### Exercise prompt
Locate the line bearing "p.addr + p.bytes)" in the material below, then reproduce it and each following line up to and including the line bearing "w.dst.box.detail (w.dst.coord 0))".

### Records to process
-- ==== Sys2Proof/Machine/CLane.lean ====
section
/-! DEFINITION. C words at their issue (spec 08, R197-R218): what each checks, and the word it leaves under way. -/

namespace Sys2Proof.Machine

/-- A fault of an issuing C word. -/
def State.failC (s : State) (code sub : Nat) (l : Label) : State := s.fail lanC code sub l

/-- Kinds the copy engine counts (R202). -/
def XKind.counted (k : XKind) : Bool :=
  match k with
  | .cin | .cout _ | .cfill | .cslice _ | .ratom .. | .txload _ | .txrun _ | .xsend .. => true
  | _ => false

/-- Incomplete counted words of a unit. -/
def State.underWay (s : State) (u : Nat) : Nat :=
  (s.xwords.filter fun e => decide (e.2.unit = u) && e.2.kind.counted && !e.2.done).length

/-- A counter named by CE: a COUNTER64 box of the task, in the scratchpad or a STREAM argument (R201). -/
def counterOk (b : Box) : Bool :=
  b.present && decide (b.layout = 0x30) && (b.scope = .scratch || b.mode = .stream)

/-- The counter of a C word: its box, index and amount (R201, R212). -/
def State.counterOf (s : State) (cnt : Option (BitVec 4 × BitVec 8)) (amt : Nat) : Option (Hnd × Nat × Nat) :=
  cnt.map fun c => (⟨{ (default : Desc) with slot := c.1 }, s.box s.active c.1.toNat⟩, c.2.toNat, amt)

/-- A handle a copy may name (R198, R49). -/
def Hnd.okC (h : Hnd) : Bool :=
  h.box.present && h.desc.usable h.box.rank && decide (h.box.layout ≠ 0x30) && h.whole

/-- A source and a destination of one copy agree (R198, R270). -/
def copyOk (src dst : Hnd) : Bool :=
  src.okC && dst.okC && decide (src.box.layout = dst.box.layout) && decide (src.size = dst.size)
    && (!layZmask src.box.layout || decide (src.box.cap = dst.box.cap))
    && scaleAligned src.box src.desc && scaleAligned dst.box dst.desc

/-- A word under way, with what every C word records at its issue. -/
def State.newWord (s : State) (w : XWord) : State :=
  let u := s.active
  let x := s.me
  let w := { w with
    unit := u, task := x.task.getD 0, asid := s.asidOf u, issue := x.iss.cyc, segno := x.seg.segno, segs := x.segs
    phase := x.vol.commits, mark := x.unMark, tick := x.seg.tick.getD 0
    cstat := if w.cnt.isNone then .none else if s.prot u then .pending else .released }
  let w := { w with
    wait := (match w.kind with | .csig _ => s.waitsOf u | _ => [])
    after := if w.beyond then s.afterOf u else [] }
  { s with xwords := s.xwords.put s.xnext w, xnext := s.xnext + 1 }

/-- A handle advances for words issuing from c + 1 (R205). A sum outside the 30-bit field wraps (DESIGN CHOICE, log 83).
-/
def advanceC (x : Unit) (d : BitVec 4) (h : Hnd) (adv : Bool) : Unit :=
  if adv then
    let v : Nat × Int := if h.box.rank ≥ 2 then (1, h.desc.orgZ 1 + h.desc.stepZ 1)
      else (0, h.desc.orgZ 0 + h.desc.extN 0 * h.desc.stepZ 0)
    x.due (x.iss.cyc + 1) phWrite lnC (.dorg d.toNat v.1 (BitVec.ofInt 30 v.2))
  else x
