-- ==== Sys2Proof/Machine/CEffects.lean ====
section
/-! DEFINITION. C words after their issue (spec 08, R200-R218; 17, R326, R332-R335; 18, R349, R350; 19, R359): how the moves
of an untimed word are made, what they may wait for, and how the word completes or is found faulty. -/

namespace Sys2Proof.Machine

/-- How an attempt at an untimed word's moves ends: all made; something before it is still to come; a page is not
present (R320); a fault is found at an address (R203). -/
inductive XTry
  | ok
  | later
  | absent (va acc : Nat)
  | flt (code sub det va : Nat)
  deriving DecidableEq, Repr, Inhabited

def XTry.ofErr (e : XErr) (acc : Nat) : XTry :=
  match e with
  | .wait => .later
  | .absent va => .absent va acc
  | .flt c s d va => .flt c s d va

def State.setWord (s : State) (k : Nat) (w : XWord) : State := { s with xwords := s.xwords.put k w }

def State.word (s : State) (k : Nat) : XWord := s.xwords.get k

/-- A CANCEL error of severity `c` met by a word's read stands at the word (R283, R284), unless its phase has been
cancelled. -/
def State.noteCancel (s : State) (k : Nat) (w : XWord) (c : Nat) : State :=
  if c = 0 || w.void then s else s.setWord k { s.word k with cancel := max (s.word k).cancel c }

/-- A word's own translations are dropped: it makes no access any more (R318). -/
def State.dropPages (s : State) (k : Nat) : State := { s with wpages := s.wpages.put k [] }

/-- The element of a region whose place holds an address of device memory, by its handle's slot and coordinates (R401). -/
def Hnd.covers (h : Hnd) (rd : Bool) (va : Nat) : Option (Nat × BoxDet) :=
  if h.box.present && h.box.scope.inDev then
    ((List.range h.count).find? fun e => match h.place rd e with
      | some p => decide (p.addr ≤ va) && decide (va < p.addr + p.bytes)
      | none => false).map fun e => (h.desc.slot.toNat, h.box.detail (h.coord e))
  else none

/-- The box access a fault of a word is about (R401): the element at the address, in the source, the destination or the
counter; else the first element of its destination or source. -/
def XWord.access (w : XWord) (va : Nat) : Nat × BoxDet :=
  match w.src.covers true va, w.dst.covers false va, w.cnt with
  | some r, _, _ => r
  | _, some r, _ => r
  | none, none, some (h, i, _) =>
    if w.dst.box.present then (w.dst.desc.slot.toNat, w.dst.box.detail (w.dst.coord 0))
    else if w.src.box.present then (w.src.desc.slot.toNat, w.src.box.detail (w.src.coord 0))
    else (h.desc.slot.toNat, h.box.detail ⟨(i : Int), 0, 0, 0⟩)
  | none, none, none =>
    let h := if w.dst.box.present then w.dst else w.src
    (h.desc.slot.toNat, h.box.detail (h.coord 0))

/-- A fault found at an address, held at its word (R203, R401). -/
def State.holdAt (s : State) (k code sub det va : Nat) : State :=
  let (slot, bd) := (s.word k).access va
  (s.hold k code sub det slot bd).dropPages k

### Response area
      | some p => decide (p.addr ≤ va) && decide (va < p.addr + p.bytes)
      | none => false).map fun e => (h.desc.slot.toNat, h.box.detail (h.coord e))
  else none

/-- The box access a fault of a word is about (R401): the element at the address, in the source, the destination or the
counter; else the first element of its destination or source. -/
def XWord.access (w : XWord) (va : Nat) : Nat × BoxDet :=
  match w.src.covers true va, w.dst.covers false va, w.cnt with
  | some r, _, _ => r
  | _, some r, _ => r
  | none, none, some (h, i, _) =>
    if w.dst.box.present then (w.dst.desc.slot.toNat, w.dst.box.detail (w.dst.coord 0))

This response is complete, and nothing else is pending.